I'm tempted to throw myself at his feet and beg for mercy. He disappears to get a replacement piece of steak. I'm in despair. The knife is too dull to cut my wrists.

The New Age is dawning and I'm convinced that I will still be sitting at this cluttered table when the End Times begin. Sonny has gone quietly mad and is twirling her fork in a threatening manner. T. looks as resigned as if she is facing a firing squad. Feisl has gone off to wrangle another cow. We will be found here, rotting corpses in front of dirty dishes and the precious take-away containers that have the contents of our last meal.

Feisl has done it! He returns with another bit of steak and manages to get it into T.'s container without further incident. We don't dare even think about dessert. The mere concept is terrifying. I wait for the check.

And wait.

And wait. Whatever is happening on Planet Q has become a full-scale intergalatic war.

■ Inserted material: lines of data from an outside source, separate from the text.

/-! ## DMA controller -/

@[simp] theorem dmaCopyByte_regs (s : State) : s.dmaCopyByte.regs = s.regs := by simp only [State.dmaCopyByte]; split <;> rfl
@[simp] theorem dmaLoop_regs (k : Nat) (s : State) : (s.dmaLoop k).regs = s.regs := by
  induction k generalizing s with
  | zero => rfl
  | succ k ih => unfold State.dmaLoop; split <;> simp [ih]
@[simp] theorem dmaTick_regs (n : Nat) (s : State) : (s.dmaTick n).regs = s.regs := by unfold State.dmaTick; split <;> simp
@[simp] theorem dmaCopyByte_flags (s : State) : s.dmaCopyByte.flags = s.flags := by simp only [State.dmaCopyByte]; split <;> rfl
@[simp] theorem dmaLoop_flags (k : Nat) (s : State) : (s.dmaLoop k).flags = s.flags := by
  induction k generalizing s with
  | zero => rfl
  | succ k ih => unfold State.dmaLoop; split <;> simp [ih]
@[simp] theorem dmaTick_flags (n : Nat) (s : State) : (s.dmaTick n).flags = s.flags := by unfold State.dmaTick; split <;> simp
@[simp] theorem dmaCopyByte_sp (s : State) : s.dmaCopyByte.sp = s.sp := by simp only [State.dmaCopyByte]; split <;> rfl
@[simp] theorem dmaLoop_sp (k : Nat) (s : State) : (s.dmaLoop k).sp = s.sp := by
  induction k generalizing s with
  | zero => rfl
  | succ k ih => unfold State.dmaLoop; split <;> simp [ih]
@[simp] theorem dmaTick_sp (n : Nat) (s : State) : (s.dmaTick n).sp = s.sp := by unfold State.dmaTick; split <;> simp
@[simp] theorem dmaCopyByte_pc (s : State) : s.dmaCopyByte.pc = s.pc := by simp only [State.dmaCopyByte]; split <;> rfl
@[simp] theorem dmaLoop_pc (k : Nat) (s : State) : (s.dmaLoop k).pc = s.pc := by
  induction k generalizing s with
  | zero => rfl
  | succ k ih => unfold State.dmaLoop; split <;> simp [ih]
@[simp] theorem dmaTick_pc (n : Nat) (s : State) : (s.dmaTick n).pc = s.pc := by unfold State.dmaTick; split <;> simp
@[simp] theorem dmaCopyByte_ime (s : State) : s.dmaCopyByte.ime = s.ime := by simp only [State.dmaCopyByte]; split <;> rfl
@[simp] theorem dmaLoop_ime (k : Nat) (s : State) : (s.dmaLoop k).ime = s.ime := by
  induction k generalizing s with
  | zero => rfl
  | succ k ih => unfold State.dmaLoop; split <;> simp [ih]
@[simp] theorem dmaTick_ime (n : Nat) (s : State) : (s.dmaTick n).ime = s.ime := by unfold State.dmaTick; split <;> simp
@[simp] theorem dmaCopyByte_eiDelay (s : State) : s.dmaCopyByte.eiDelay = s.eiDelay := by simp only [State.dmaCopyByte]; split <;> rfl
@[simp] theorem dmaLoop_eiDelay (k : Nat) (s : State) : (s.dmaLoop k).eiDelay = s.eiDelay := by
  induction k generalizing s with
  | zero => rfl
  | succ k ih => unfold State.dmaLoop; split <;> simp [ih]
@[simp] theorem dmaTick_eiDelay (n : Nat) (s : State) : (s.dmaTick n).eiDelay = s.eiDelay := by unfold State.dmaTick; split <;> simp
@[simp] theorem dmaCopyByte_haltBug (s : State) : s.dmaCopyByte.haltBug = s.haltBug := by simp only [State.dmaCopyByte]; split <;> rfl
@[simp] theorem dmaLoop_haltBug (k : Nat) (s : State) : (s.dmaLoop k).haltBug = s.haltBug := by
  induction k generalizing s with
  | zero => rfl
  | succ k ih => unfold State.dmaLoop; split <;> simp [ih]
@[simp] theorem dmaTick_haltBug (n : Nat) (s : State) : (s.dmaTick n).haltBug = s.haltBug := by unfold State.dmaTick; split <;> simp
@[simp] theorem dmaCopyByte_halted (s : State) : s.dmaCopyByte.halted = s.halted := by simp only [State.dmaCopyByte]; split <;> rfl
@[simp] theorem dmaLoop_halted (k : Nat) (s : State) : (s.dmaLoop k).halted = s.halted := by
  induction k generalizing s with
  | zero => rfl
  | succ k ih => unfold State.dmaLoop; split <;> simp [ih]
@[simp] theorem dmaTick_halted (n : Nat) (s : State) : (s.dmaTick n).halted = s.halted := by unfold State.dmaTick; split <;> simp
@[simp] theorem dmaCopyByte_inflight (s : State) : s.dmaCopyByte.inflight = s.inflight := by simp only [State.dmaCopyByte]; split <;> rfl
@[simp] theorem dmaLoop_inflight (k : Nat) (s : State) : (s.dmaLoop k).inflight = s.inflight := by
  induction k generalizing s with
  | zero => rfl
  | succ k ih => unfold State.dmaLoop; split <;> simp [ih]
@[simp] theorem dmaTick_inflight (n : Nat) (s : State) : (s.dmaTick n).inflight = s.inflight := by unfold State.dmaTick; split <;> simp
@[simp] theorem dmaCopyByte_latches (s : State) : s.dmaCopyByte.latches = s.latches := by simp only [State.dmaCopyByte]; split <;> rfl
@[simp] theorem dmaLoop_latches (k : Nat) (s : State) : (s.dmaLoop k).latches = s.latches := by
  induction k generalizing s with
  | zero => rfl
  | succ k ih => unfold State.dmaLoop; split <;> simp [ih]
@[simp] theorem dmaTick_latches (n : Nat) (s : State) : (s.dmaTick n).latches = s.latches := by unfold State.dmaTick; split <;> simp
@[simp] theorem dmaCopyByte_clock (s : State) : s.dmaCopyByte.clock = s.clock := by simp only [State.dmaCopyByte]; split <;> rfl
@[simp] theorem dmaLoop_clock (k : Nat) (s : State) : (s.dmaLoop k).clock = s.clock := by
  induction k generalizing s with
  | zero => rfl
  | succ k ih => unfold State.dmaLoop; split <;> simp [ih]
@[simp] theorem dmaTick_clock (n : Nat) (s : State) : (s.dmaTick n).clock = s.clock := by unfold State.dmaTick; split <;> simp
@[simp] theorem dmaCopyByte_diagnostics (s : State) : s.dmaCopyByte.diagnostics = s.diagnostics := by simp only [State.dmaCopyByte]; split <;> rfl
@[simp] theorem dmaLoop_diagnostics (k : Nat) (s : State) : (s.dmaLoop k).diagnostics = s.diagnostics := by
  induction k generalizing s with
  | zero => rfl
  | succ k ih => unfold State.dmaLoop; split <;> simp [ih]
@[simp] theorem dmaTick_diagnostics (n : Nat) (s : State) : (s.dmaTick n).diagnostics = s.diagnostics := by unfold State.dmaTick; split <;> simp
@[simp] theorem dmaCopyByte_ie (s : State) : s.dmaCopyByte.ie = s.ie := by simp only [State.dmaCopyByte]; split <;> rfl
@[simp] theorem dmaLoop_ie (k : Nat) (s : State) : (s.dmaLoop k).ie = s.ie := by
  induction k generalizing s with
  | zero => rfl
  | succ k ih => unfold State.dmaLoop; split <;> simp [ih]
@[simp] theorem dmaTick_ie (n : Nat) (s : State) : (s.dmaTick n).ie = s.ie := by unfold State.dmaTick; split <;> simp
@[simp] theorem dmaCopyByte_iflag (s : State) : s.dmaCopyByte.iflag = s.iflag := by simp only [State.dmaCopyByte]; split <;> rfl
@[simp] theorem dmaLoop_iflag (k : Nat) (s : State) : (s.dmaLoop k).iflag = s.iflag := by
  induction k generalizing s with
  | zero => rfl
  | succ k ih => unfold State.dmaLoop; split <;> simp [ih]
@[simp] theorem dmaTick_iflag (n : Nat) (s : State) : (s.dmaTick n).iflag = s.iflag := by unfold State.dmaTick; split <;> simp
@[simp] theorem dmaCopyByte_timer (s : State) : s.dmaCopyByte.timer = s.timer := by simp only [State.dmaCopyByte]; split <;> rfl
@[simp] theorem dmaLoop_timer (k : Nat) (s : State) : (s.dmaLoop k).timer = s.timer := by
  induction k generalizing s with
  | zero => rfl
  | succ k ih => unfold State.dmaLoop; split <;> simp [ih]
@[simp] theorem dmaTick_timer (n : Nat) (s : State) : (s.dmaTick n).timer = s.timer := by unfold State.dmaTick; split <;> simp
@[simp] theorem dmaCopyByte_lcd (s : State) : s.dmaCopyByte.lcd = s.lcd := by simp only [State.dmaCopyByte]; split <;> rfl
@[simp] theorem dmaLoop_lcd (k : Nat) (s : State) : (s.dmaLoop k).lcd = s.lcd := by
  induction k generalizing s with
  | zero => rfl
  | succ k ih => unfold State.dmaLoop; split <;> simp [ih]
@[simp] theorem dmaTick_lcd (n : Nat) (s : State) : (s.dmaTick n).lcd = s.lcd := by unfold State.dmaTick; split <;> simp
@[simp] theorem dmaCopyByte_frames (s : State) : s.dmaCopyByte.frames = s.frames := by simp only [State.dmaCopyByte]; split <;> rfl
@[simp] theorem dmaLoop_frames (k : Nat) (s : State) : (s.dmaLoop k).frames = s.frames := by
  induction k generalizing s with
  | zero => rfl
  | succ k ih => unfold State.dmaLoop; split <;> simp [ih]
@[simp] theorem dmaTick_frames (n : Nat) (s : State) : (s.dmaTick n).frames = s.frames := by unfold State.dmaTick; split <;> simp
@[simp] theorem dmaCopyByte_vram (s : State) : s.dmaCopyByte.vram = s.vram := by simp only [State.dmaCopyByte]; split <;> rfl
@[simp] theorem dmaLoop_vram (k : Nat) (s : State) : (s.dmaLoop k).vram = s.vram := by
  induction k generalizing s with
  | zero => rfl
  | succ k ih => unfold State.dmaLoop; split <;> simp [ih]
@[simp] theorem dmaTick_vram (n : Nat) (s : State) : (s.dmaTick n).vram = s.vram := by unfold State.dmaTick; split <;> simp
@[simp] theorem dmaCopyByte_wram (s : State) : s.dmaCopyByte.wram = s.wram := by simp only [State.dmaCopyByte]; split <;> rfl
@[simp] theorem dmaLoop_wram (k : Nat) (s : State) : (s.dmaLoop k).wram = s.wram := by
  induction k generalizing s with
  | zero => rfl
  | succ k ih => unfold State.dmaLoop; split <;> simp [ih]
@[simp] theorem dmaTick_wram (n : Nat) (s : State) : (s.dmaTick n).wram = s.wram := by unfold State.dmaTick; split <;> simp
@[simp] theorem dmaCopyByte_hram (s : State) : s.dmaCopyByte.hram = s.hram := by simp only [State.dmaCopyByte]; split <;> rfl
@[simp] theorem dmaLoop_hram (k : Nat) (s : State) : (s.dmaLoop k).hram = s.hram := by
  induction k generalizing s with
  | zero => rfl
  | succ k ih => unfold State.dmaLoop; split <;> simp [ih]
@[simp] theorem dmaTick_hram (n : Nat) (s : State) : (s.dmaTick n).hram = s.hram := by unfold State.dmaTick; split <;> simp
@[simp] theorem dmaCopyByte_eram (s : State) : s.dmaCopyByte.eram = s.eram := by simp only [State.dmaCopyByte]; split <;> rfl
@[simp] theorem dmaLoop_eram (k : Nat) (s : State) : (s.dmaLoop k).eram = s.eram := by
  induction k generalizing s with
  | zero => rfl
  | succ k ih => unfold State.dmaLoop; split <;> simp [ih]
@[simp] theorem dmaTick_eram (n : Nat) (s : State) : (s.dmaTick n).eram = s.eram := by unfold State.dmaTick; split <;> simp
@[simp] theorem dmaCopyByte_bootEnabled (s : State) : s.dmaCopyByte.bootEnabled = s.bootEnabled := by simp only [State.dmaCopyByte]; split <;> rfl
@[simp] theorem dmaLoop_bootEnabled (k : Nat) (s : State) : (s.dmaLoop k).bootEnabled = s.bootEnabled := by
  induction k generalizing s with
  | zero => rfl
  | succ k ih => unfold State.dmaLoop; split <;> simp [ih]
@[simp] theorem dmaTick_bootEnabled (n : Nat) (s : State) : (s.dmaTick n).bootEnabled = s.bootEnabled := by unfold State.dmaTick; split <;> simp
@[simp] theorem dmaCopyByte_mbc1 (s : State) : s.dmaCopyByte.mbc1 = s.mbc1 := by simp only [State.dmaCopyByte]; split <;> rfl
@[simp] theorem dmaLoop_mbc1 (k : Nat) (s : State) : (s.dmaLoop k).mbc1 = s.mbc1 := by
  induction k generalizing s with
  | zero => rfl
  | succ k ih => unfold State.dmaLoop; split <;> simp [ih]
@[simp] theorem dmaTick_mbc1 (n : Nat) (s : State) : (s.dmaTick n).mbc1 = s.mbc1 := by unfold State.dmaTick; split <;> simp
@[simp] theorem dmaCopyByte_joySelect (s : State) : s.dmaCopyByte.joySelect = s.joySelect := by simp only [State.dmaCopyByte]; split <;> rfl
@[simp] theorem dmaLoop_joySelect (k : Nat) (s : State) : (s.dmaLoop k).joySelect = s.joySelect := by
  induction k generalizing s with
  | zero => rfl
  | succ k ih => unfold State.dmaLoop; split <;> simp [ih]
@[simp] theorem dmaTick_joySelect (n : Nat) (s : State) : (s.dmaTick n).joySelect = s.joySelect := by unfold State.dmaTick; split <;> simp
@[simp] theorem dmaCopyByte_params (s : State) : s.dmaCopyByte.params = s.params := by simp only [State.dmaCopyByte]; split <;> rfl
@[simp] theorem dmaLoop_params (k : Nat) (s : State) : (s.dmaLoop k).params = s.params := by
  induction k generalizing s with
  | zero => rfl
  | succ k ih => unfold State.dmaLoop; split <;> simp [ih]
@[simp] theorem dmaTick_params (n : Nat) (s : State) : (s.dmaTick n).params = s.params := by unfold State.dmaTick; split <;> simp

Finally, it comes. I put my trembling hand into my bag and pull out my credit card. Hopefully, the threatened denizens of the galaxy can give Our Hero enough spare time to run the card sometime during this century.

He's back. I sign and head outside for another smoke with a sense of relief. The ordeal is over. Almost.

While drawing in deep breaths of night air and nicotine, T. and I watch the curious ritual of locking the front door. The Olive Garden, better known as the Forest of No Return, is closing. Apparently, this is a most intricate procedure because it requires two waitresses, three busboys and the hostess. Sonny has gone to speak to management and I fear she will never return. She's risking her life in there, dammit!

In the nick of time, she escapes and we are free. She's done a bit of wrangling herself and is clutching a $20 gift card.

Oh dear God! It means we'll have to go back.

As I climb into the car, I'm wondering what poor devil we can foist it off on.